Thanks @Andre. As @Rob Fisher mentioned, Vapeclub carries both juices.

I'm just about fully stocked @Rebel. Will reply to your message now!

Reactions: Thanks 1


----------



## Rebel (7/9/15)

BigGuy said:


> @Rebel Hi Foggs will be ready shortly i don't rush the process as i let my juices rest a lot before bottling. I was caught a bit off guard on the quantity ordered in such a short period and have got a fair amount brewing at different levels stages now.

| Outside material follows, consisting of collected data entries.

-- ==== Sys2Proof/Machine/AddSub.lean ====
section
/-! DEFINITION. Add and subtract with carry: ADC, SBC under `ADDSUB` (49_add_subtract). -/

namespace Sys2Proof.Machine

/-- A and the flags C, Z, V, N from `ADDSUB` of (op, A, operand, P); nothing else changes but the pc
(49_add_subtract R200 to R202). -/
def addSubWith (f : AddSubOp → Byte → Byte → Byte → AddSubResult) (op : AddSubOp) (m : AddrMode) (s : State) : State :=
  let r := f op s.a (operand m s) s.p
  ((s.setA r.a).setP (addSubFlags s.p r)).advance (nbytes m)

/-- ADC under the open `ADDSUB` (49_add_subtract R201). DESIGN CHOICE, assumption 4: a free value. -/
def execAdc (m : AddrMode) (s : State) : Host.Outcome State Fault Refusal :=
  .next (addSubWith Config.addSub .adc m s)

/-- SBC under the open `ADDSUB` (49_add_subtract R202). DESIGN CHOICE, assumption 4: a free value. -/
def execSbc (m : AddrMode) (s : State) : Host.Outcome State Fault Refusal :=
  .next (addSubWith Config.addSub .sbc m s)

end Sys2Proof.Machine
end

When will these juices be ready?


----------



## Sir Vape (7/9/15)

@Rebel Vapeclub received Fogg's stock on Friday. They might still have some. PM @JakesSA or @VapeGrrl


----------



## BigGuy (7/9/15)

@Rebel They will be available first thing tomorrow morning.

Reactions: Like 1


----------



## Rebel (7/9/15)

Thanks @BigGuy for the response.
Will it be available by you or vapeclub?


----------



## JakesSA (7/9/15)

Just updated the stock, not many left after the vape meet though ..

Reactions: Like 2


----------



## BigGuy (8/9/15)

You can either get it from vape club or us either or


----------



## BigGuy (8/9/15)

As you can see there is plenty in stock and we have more brewing.


----------



## Rebel (9/9/15)

Ordered, thanks for the response

Reactions: Thanks 1


----------